Stored items:
○ ○ ○ ○

theorem runLines_singleton (a : HostAct) (s : State) : runLines [a] s = runLine a s := by
  rw [runLines]
  cases runLine a s with
  | next t | fault r | refused r => rfl

/-- Assignments that fit are made one after another. -/
theorem runLines_updates {s : State} {d : Arg} (hd : d < 2 ^ s.par.widths.argW) {us : List DisplayUpdate}
    (fit : ∀ u ∈ us, u.fits s.par.widths = true) (rest : List HostAct) :
    runLines (us.map (HostAct.update d) ++ rest) s = runLines rest (us.foldl (fun t u => t.update d u) s) := by
  induction us generalizing s with
  | nil => rfl
  | cons u us ih =>
    have first := runLine_update_of_fits hd (fit u (.head _))
    exact (runLines_cons_of_next first _).trans (ih (s := s.update d u) hd fun v left => fit v (.tail _ left))

/-- The assignments of DISPLAY.INIT (rule R175). -/
def initUpdates (width height : Nat) (fb : Addr) (busAddr : BitVec 8) : List DisplayUpdate :=
  [.width width, .height height, .pageCount (height / 8), .fb fb, .busAddr busAddr, .lock false]

theorem partsOf_displayInit {p : Params} {width height : Nat} {fb : Addr}
    (admitted : displayAdmitted p width height fb = true) (d : Arg) (freq : Nat) (busAddr : BitVec 8) :
    partsOf p (.displayInit d width height fb freq busAddr)
      = some ((initUpdates width height fb busAddr).map (HostAct.update d)
          ++ [.part (.setFreq freq), .part (.initSubmit d busAddr)]) :=
  if_pos admitted

/-- Of the assignments of DISPLAY.INIT only that of the frame buffer reference has a width to fit (rule R28). -/
theorem initUpdates_fit {W : Widths} {fb : Addr} (bound : fb < 2 ^ W.ptrW) (width height : Nat)
    (busAddr : BitVec 8) : ∀ u ∈ initUpdates width height fb busAddr, u.fits W = true := by
  simp [initUpdates, DisplayUpdate.fits, fits_iff, bound]

/-- The assignments of DISPLAY.INIT are one write of the record that they make in turn. -/
theorem setBusFreq_initUpdates (d : Arg) (width height : Nat) (fb : Addr) (freq : Nat) (busAddr : BitVec 8)
    (s : State) :
    ((initUpdates width height fb busAddr).foldl (fun t u => t.update d u) s).setBusFreq freq
      = fillDisplay d width height fb freq busAddr s := by
  have first : s.update d (.width width) = s.setDisplay d { s.display d with width := width } := rfl
  simp only [initUpdates, List.foldl_cons, List.foldl_nil, first, setDisplay_update]
  rfl

theorem runLines_displayInit {s : State} {d : Arg} (hd : d < 2 ^ s.par.widths.argW) {width height : Nat} {fb : Addr}
    (admitted : displayAdmitted s.par width height fb = true) (freq : Nat) (busAddr : BitVec 8) :
    runLines ((initUpdates width height fb busAddr).map (HostAct.update d)
        ++ [.part (.setFreq freq), .part (.initSubmit d busAddr)]) s
      = exec (.displayInit d width height fb freq busAddr) s := by
  have fit := initUpdates_fit (displayAdmitted_fb_lt admitted) width height busAddr
  have operation : exec (.displayInit d width height fb freq busAddr) s
      = initSubmit d busAddr (fillDisplay d width height fb freq busAddr s) := if_pos admitted
  rw [runLines_updates hd fit, runLines_cons_of_next (a := .part (.setFreq freq)) rfl, setBusFreq_initUpdates,
    runLines_singleton, operation]
  rfl

theorem runLines_refreshStart {s : State} {d : Arg} (hd : d < 2 ^ s.par.widths.argW) :
    runLines [.update d (.cursor 0), .part (.patchSelect d), .part (.submitSelect d)] s
      = exec (.refreshStart d) s := by
  rw [runLines_cons_of_next (runLine_update_of_fits hd rfl), runLines_cons_of_next (a := .part (.patchSelect d)) rfl,
    runLines_singleton]
  rfl

/-- With the lock free its one poll claims it, and the patch and the submission follow (rule R184). -/
theorem runLines_brightnessSet {s : State} {d : Arg} (hd : d < 2 ^ s.par.widths.argW)
    (free : (s.display d).lock = false) (level : Byte) :
    runLines [.line (encode s.par.widths (.lockAcquire d)), .part (.patchBright level), .part (.submitBright d)] s
      = exec (.brightnessSet d level) s := by
  have claimed : runLine (.line (encode s.par.widths (.lockAcquire d))) s = .next (claim d s) :=
    (runLine_of_decode rfl (decode_encode_lockAcquire hd)).trans (exec_lockAcquire_of_free free)
  have operation : exec (.brightnessSet d level) s = submitBright d (patchBright level (claim d s)) :=
    if_neg (by simp [free])
  rw [runLines_cons_of_next claimed, runLines_cons_of_next (a := .part (.patchBright level)) rfl, runLines_singleton,
    operation]
  rfl

/-- Settles O7: main-line's move puts the lines in place, and each procedure's lines make its writes in its order and
end with its one submission. -/
theorem procedureRunsLineByLineWhereTheHandlerMayCome :
    Obligations.ProcedureRunsLineByLineWhereTheHandlerMayCome := by
  unfold Obligations.ProcedureRunsLineByLineWhereTheHandlerMayCome
  constructor
  · intro s w rest i lines next interruptible decoded parts
    exact runMainline_of_preemptible next ((preemptible_iff s).2 interruptible)
      ((procedureLines_of_decode decoded).trans parts)
  · intro s d width height fb freq busAddr level hd
    refine ⟨fun multiple low high wide top => ?_, ⟨_, rfl, runLines_refreshStart hd⟩,
      fun free => ⟨_, rfl, runLines_brightnessSet hd free level⟩⟩
    have admitted := (displayAdmitted_iff s.par width height fb).2 ⟨multiple, low, high, wide, top⟩
    exact ⟨_, partsOf_displayInit admitted d freq busAddr, runLines_displayInit hd admitted freq busAddr⟩

end Sys2Proof.Machine
end

section
/-!
PROOFS. The state right after reset (rules R32, R230).
-/

namespace Sys2Proof.Machine

/-- Settles O51: the reset state is a literal record, and each clause reads one of its fields. -/
theorem resetIsIdleAndQuiet : Obligations.ResetIsIdleAndQuiet := by
  unfold Obligations.ResetIsIdleAndQuiet
  exact ⟨rfl, rfl, rfl, rfl, rfl, rfl⟩

end Sys2Proof.Machine
end

section
/-!
PROOFS. The canonical form of host memory and of the display records (logs 4 and 5): every step keeps it.
-/

namespace Sys2Proof.Machine

theorem Canonical.closeWindow {s : State} (h : Canonical s) : Canonical (closeWindow s) := by
  simpa [Canonical] using h

/-- A client callback writes as a host operation does, and a host routine's start writes the work list alone. -/
theorem invoke_canonical {cb : CbId} {arg : Arg} {s t : State} (ran : invoke cb arg s = .next t) (h : Canonical s) :
    Canonical t := by
  obtain ⟨-, effect | ⟨body, -, rfl⟩⟩ := callRoutine_next ran
  · exact effect.canonical h
  · exact h

theorem runLine_canonical {a : HostAct} {s t : State} (ran : runLine a s = .next t) (h : Canonical s) :
    Canonical t := by
  obtain effect | ⟨-, cb, arg, ran⟩ := runLine_effect ran
  · exact effect.canonical h
  · exact invoke_canonical ran h

/-- Of the event steps only a transaction's end can write memory or a record, by its callback (rules R121, R122). -/
theorem eventStep_canonical {b : BusState} {s t : State} (ran : exec (eventInstr b) s = .next t) (h : Canonical s) :
    Canonical t := by
  cases b with
  | idle | stop => exact invoke_canonical (s := s.busStop.setPhase .idle) ran h
  | slaveAddress | writePrefix | writeByte =>
    injection ran with ran
    exact ran ▸ h

theorem Canonical.moves {s t : State} (h : Canonical s) (move : Moves s t) : Canonical t := by
  cases move with
  | engine _ _ ran => obtain rfl | ⟨y, rfl | rfl⟩ := exec_decodeCmd_next ran <;> exact h
  | handler _ _ ran => exact (eventStep_canonical ran h).closeWindow
  | callbackReturn => exact h
  | callbackLine _ _ ran => exact (runLine_canonical ran h).closeWindow
  | mainLine _ _ ran => exact runLine_canonical ran h
  | procedure => exact h
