-- ==== Sys2Proof/Machine/Faults.lean ====
section
/-! DEFINITION. Raising a fault (19): severity, counters, the episode of a collector, the record, and the effect of each
severity on its request, context, partition or module (R486 to R497). -/

namespace Sys2Proof.Machine

/-- The request an error belongs to (R488). -/
inductive ReqScope where
  | none
  /-- Herd run of context `c` in partition `p`. -/
  | herd (p c : Nat)
  /-- Serving step of context `c`, led in partition `p`. -/
  | serving (p c step : Nat)
  /-- One sequence of that step, and nothing else of it (R332). -/
  | sequence (step : Nat)
  /-- Deferred request. -/
  | host (r : Nat)
  /-- Channel transfer of a section of that epoch. -/
  | transfer (epoch : Nat)
  /-- Access served for another module, by packet address. -/
  | fabric (addr : Nat)
  deriving DecidableEq, Repr

/-- An error as its rule raises it. -/
structure Err where
  source : Nat
  /-- 0 to 5, or 6 for the hub (R492). -/
  collector : Nat
  die : Nat := 0xFF
  master : Nat := 0
  part : Option Nat := none
  context : Option Nat := none
  req : ReqScope := .none
  tag : Nat := 0
  access : Nat := 0
  tier : Nat := 0xFF
  address : Nat := 0
  detail : Nat := 0
  /-- A severity set elsewhere than in the table: TIMING_FAULT's (R373). -/
  severity : Option Nat := none
  deriving DecidableEq, Repr

/-! ### Access types and master numbers (R496) -/

abbrev accAdd : Nat := 3
abbrev accIssue : Nat := 4
abbrev accFlit : Nat := 6

abbrev masterCore (c : Nat) : Nat := 0x1000 + c
abbrev masterMd (u : Nat) : Nat := 0x2000 + u
abbrev masterChannel (n : Nat) : Nat := 0x3000 + n
abbrev masterNear (d : Nat) : Nat := 0x4000 + d
abbrev masterCxl (l : Nat) : Nat := 0x5000 + l
abbrev masterFabric (l : Nat) : Nat := 0x6000 + l
abbrev masterHub (u : Nat) : Nat := 0x7000 + u
abbrev masterSensor (u : Nat) : Nat := 0x8000 + u

abbrev dieMd (p : Nat) : Nat := 5 * p + 3
abbrev dieFo (p : Nat) : Nat := 5 * p + 4
abbrev dieCd (p d : Nat) : Nat := 5 * p + d
abbrev dieHub : Nat := 30
abbrev dieHostOpt : Nat := 31
/-- Die of a core index (R14). -/
def dieOfCore (p c : Nat) : Nat := 5 * p + c / 96

/-- Severity in force of a source (R490, R491). -/
def severityOf (s : State) (source : Nat) : Nat :=
  match s.severities.find source with
  | some v => v
  | none => match severityRow source with
    | some r => r.1
    | none => 0

def collectorOf (s : State) (n : Nat) : Collector :=
  if n = 6 then s.hubCollector else (part s n).collector

def modCollector (n : Nat) (f : Collector → Collector) (s : State) : State :=
  if n = 6 then { s with hubCollector := f s.hubCollector }
  else modPart n (fun q => { q with collector := f q.collector }) s

/-- The 64 bytes of a record (R496). -/
def recordBytes (r : FaultRec) : List Byte :=
  layout [(2, r.source), (1, r.severity), (1, r.maxSeverity), (1, r.collector), (1, r.die), (2, r.master), (2, r.context),
    (2, r.tag), (1, r.access), (1, r.tier), (2, r.merged), (8, r.address), (8, r.time), (8, r.lastTime), (4, r.request),
    (4, r.detail), (4, r.sequence), (4, r.recovery), (1, (if r.closed then 1 else 0) + (if r.flash then 2 else 0)), (7, 0)]

/-- Request identifier of a record (R488). -/
def requestId (s : State) : ReqScope → Nat
  | .none => 0xFFFFFFFF
  | .herd p c => match ctxPart s p c with
    | some x => match x.herd with
      | some h => h.epoch
      | none => 0xFFFFFFFF
    | none => 0xFFFFFFFF
  | .serving _ _ n => n % 2 ^ 32
  | .sequence n => n % 2 ^ 32
  | .host r => match s.deferred.find r with
    | some d => d.tag % 2 ^ 32
    | none => 0xFFFFFFFF
  | .transfer e => e
  | .fabric a => a % 2 ^ 32

/-- Key that created a context. -/
def ownerKey (s : State) (context : Nat) : Option Nat := (s.ctxs.find context).map (·.keyId)

/-- Sessions a FAULT event goes to (R497): an OPERATOR's, and those of the key that created the record's context. -/
def faultListener (owner : Option Nat) (x : Session) : Bool :=
  x.authed && (x.role == Role.operator || (x.role == Role.tenant && owner == some x.keyId))

/-- Keep the newest 64 records of severity 4 or 5 in flash, each with its write number (R497); `again`: in place of the newest. -/
def flashRecord (again : Bool) (r : FaultRec) (s : State) : State :=
  let kept := if again then s.flash.faults.dropLast else s.flash.faults
  let n := if again then s.flash.faultWrites - 1 else s.flash.faultWrites
  { s with flash := { s.flash with
      faults := (kept ++ [(n, { r with flash := true })]).drop (kept.length + 1 - 64), faultWrites := n + 1 } }

/-- The record of an error that is captured (R496). -/
def newRecord (e : Err) (sev : Nat) (k : Collector) (s : State) : FaultRec :=
  { source := e.source, severity := sev, maxSeverity := sev, collector := e.collector, die := e.die,
    master := e.master, context := e.context.getD 0xFFFF, tag := e.tag, access := e.access, tier := e.tier,
    merged := 0, address := e.address, time := s.rackTime, lastTime := s.rackTime, request := requestId s e.req,
    detail := e.detail, sequence := k.nextSeq, recovery := k.recovery, closed := false, flash := decide (4 ≤ sev) }

/-- Of two errors that reach a collector in one cycle, the one that is captured: the higher severity, then the lower source, then the
lower master (R493). -/
def outranks (e : Err) (sev : Nat) (r : FaultRec) : Bool :=
  decide (r.severity < sev) ||
    (sev == r.severity && (decide (e.source < r.source) || (e.source == r.source && decide (e.master < r.master))))

/-- Open a collector's episode with a record, kept in flash at severity 4 and 5, and report it (R493, R497); `again`: its flash record
takes the place of the newest. -/
def capture (again : Bool) (r : FaultRec) (s : State) : State :=
  let owner := ownerKey s r.context
  let s := modCollector r.collector (fun k => { k with open_ := some r, owner := owner }) s
  let s := if r.flash then setAlert 1 (flashRecord again r s) else s
  broadcast Ev.fault (recordBytes r) (faultListener owner) s

/-- Capture in an IDLE collector, merge in a HANDLING one; an error that outranks the record's in its own cycle is captured in its place
(R493, R494). -/
def record (e : Err) (sev : Nat) (s : State) : State :=
  let k := collectorOf s e.collector
  match k.open_ with
  | some r =>
    if r.time = s.rackTime ∧ outranks e sev r then
      capture r.flash { newRecord e sev k s with merged := min (r.merged + 1) 0xFFFF, sequence := r.sequence, recovery := r.recovery } s
    else
      modCollector e.collector (fun k => { k with open_ := some { r with
        merged := min (r.merged + 1) 0xFFFF, lastTime := s.rackTime, maxSeverity := max r.maxSeverity sev } }) s
  | none =>
    capture false (newRecord e sev k s)
      (modCollector e.collector (fun k => { k with nextSeq := (k.nextSeq + 1) % 2 ^ 32 }) s)

/-- Severity 2 on a request (R489): a herd run or step is marked failed with its first status; a host operation
completes with the status. -/
def endRequest (e : Err) (s : State) : State :=
  match e.req with
  | .herd p c => modCp p c (fun x => match x.herd with
      | some h => { x with herd := some { h with failed := match h.failed with | none => some e.source | f => f } }
      | none => x) s
  | .serving p c _ => failStep p c e.source s
  | .host r => complete r e.source [] s
  | _ => s

/-- Severity 4 (R486): FAULTED, contexts and loans end, links down; the reset's wipe then returns it to READY, except that
a tripped partition waits for its recovery (R520). A partition that is OFF has nothing to reset. -/
def faultPartition (p status : Nat) (s : State) : State :=
  if partState s p = Pst.off then s
  else
    let s := setPartState p Pst.faulted Cause.fault s
    let s := quiesce p status Cause.fault s
    modPart p (fun q => { q with seq := match q.seq with
      | some x => some x
      | none => some { kind := .fault, wipe := Wk.partition } }) s

/-- Raise an error: R486, with every effect up to its severity that has a scope (R487). -/
def raise (e : Err) (s : State) : State :=
  let sev := match e.severity with | some v => v | none => severityOf s e.source
  if sev = 0 then s
  else
    let s := modCollector e.collector (fun k => { k with
      counters := k.counters.modify 0 e.source (fun n => min (n + 1) (2 ^ 32 - 1)) }) s
    if sev < 2 then s
    else
      let s := record e sev s
      let s := endRequest e s
      let s := if 3 ≤ sev then (match e.context with | some c => endContext c e.source Cause.fault s | none => s) else s
      let s := if 4 ≤ sev then (match e.part with | some p => faultPartition p e.source s | none => s) else s
      if 5 ≤ sev then orderedStop s else s

/-- Raise the same error `n` times. -/
def raiseN (e : Err) : Nat → State → State
  | 0, s => s
  | n + 1, s => raiseN e n (raise e s)

/-- An error of a hub source (R492). -/
def hubErr (source master : Nat) : Err := { source := source, collector := 6, die := dieHub, master := master }

/-- An error on a herd's core. -/
def coreErr (source p c core tag access : Nat) : Err :=
  { source := source, collector := p, die := dieOfCore p core, master := masterCore core, part := some p,
    context := some c, req := .herd p c, tag := tag, access := access }

/-- Timing fault of a context in a partition (R372, R373): cause in `detail`, severity set per context; one absorbed at
severity 1 adds 1 to the timing-choice counter (R377). -/
def timingFault (p c cause master : Nat) (s : State) : State :=
  match s.ctxs.find c with
  | none => s
  | some y =>
    let sev := if y.params.tfSeverity = 0 then 3 else y.params.tfSeverity
    let s := if sev = 1 then modCp p c (fun x => { x with timingChoice := satAdd x.timingChoice 1 }) s else s
    raise { source := Src.timingFault, collector := p, die := dieMd p, master := master, part := some p,
            context := some c, req := .herd p c, detail := cause,
            severity := some sev } s

/-- The released LOCKSTEP herds: partition and context. -/
def lockstepHerds (s : State) : List (Nat × Nat) :=
  (List.range 6).flatMap (fun p => (part s p).cps.filterMap (fun kv =>
    match kv.2.herd with
    | some h => if h.mode = 2 ∧ !h.saved then some (p, kv.1) else none
    | none => none))

/-- The quiet period of a collector has run out and its partition is READY (R495). -/
def episodeMayClose (s : State) (n : Nat) : Bool :=
  match (collectorOf s n).open_ with
  | none => false
  | some r => decide (r.lastTime + s.quietMs * msCycles ≤ s.rackTime) &&
      (n == 6 || (partState s n == Pst.ready || partState s n == Pst.running || partState s n == Pst.off ||
        partState s n == Pst.lent))

/-- Close the episode of a collector (R495). The copy in flash stays as it was written at the capture (R497). -/
def closeEpisode (n : Nat) (s : State) : State :=
  match (collectorOf s n).open_ with
  | none => s
  | some r =>
    let r := { r with closed := true }
    let owner := (collectorOf s n).owner
    let keep := if n = 6 then 1024
      else if (part s n).near.all (fun d => d.fenced) then 256 else 4096
    let s := modCollector n (fun k => { k with
      open_ := none, owner := none, log := (k.log ++ [r]).drop (k.log.length + 1 - keep),
      recovery := (k.recovery + 1) % 2 ^ 32 }) s
    broadcast Ev.fault (recordBytes r) (faultListener owner) s

end Sys2Proof.Machine
end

○ ○ ○ ○

* **Exercise instructions**: Could you set down, exactly as written, the lines above between the one holding "abbrev masterMd (u : Nat) : Nat := 0x2000 + u" and the one holding "abbrev masterFabric (l", inclusive, and nothing more?

* **Output for this exercise**:
abbrev masterMd (u : Nat) : Nat := 0x2000 + u
abbrev masterChannel (n : Nat) : Nat := 0x3000 + n
abbrev masterNear (d : Nat) : Nat := 0x4000 + d
abbrev masterCxl (l : Nat) : Nat := 0x5000 + l
abbrev masterFabric (l : Nat) : Nat := 0x6000 + l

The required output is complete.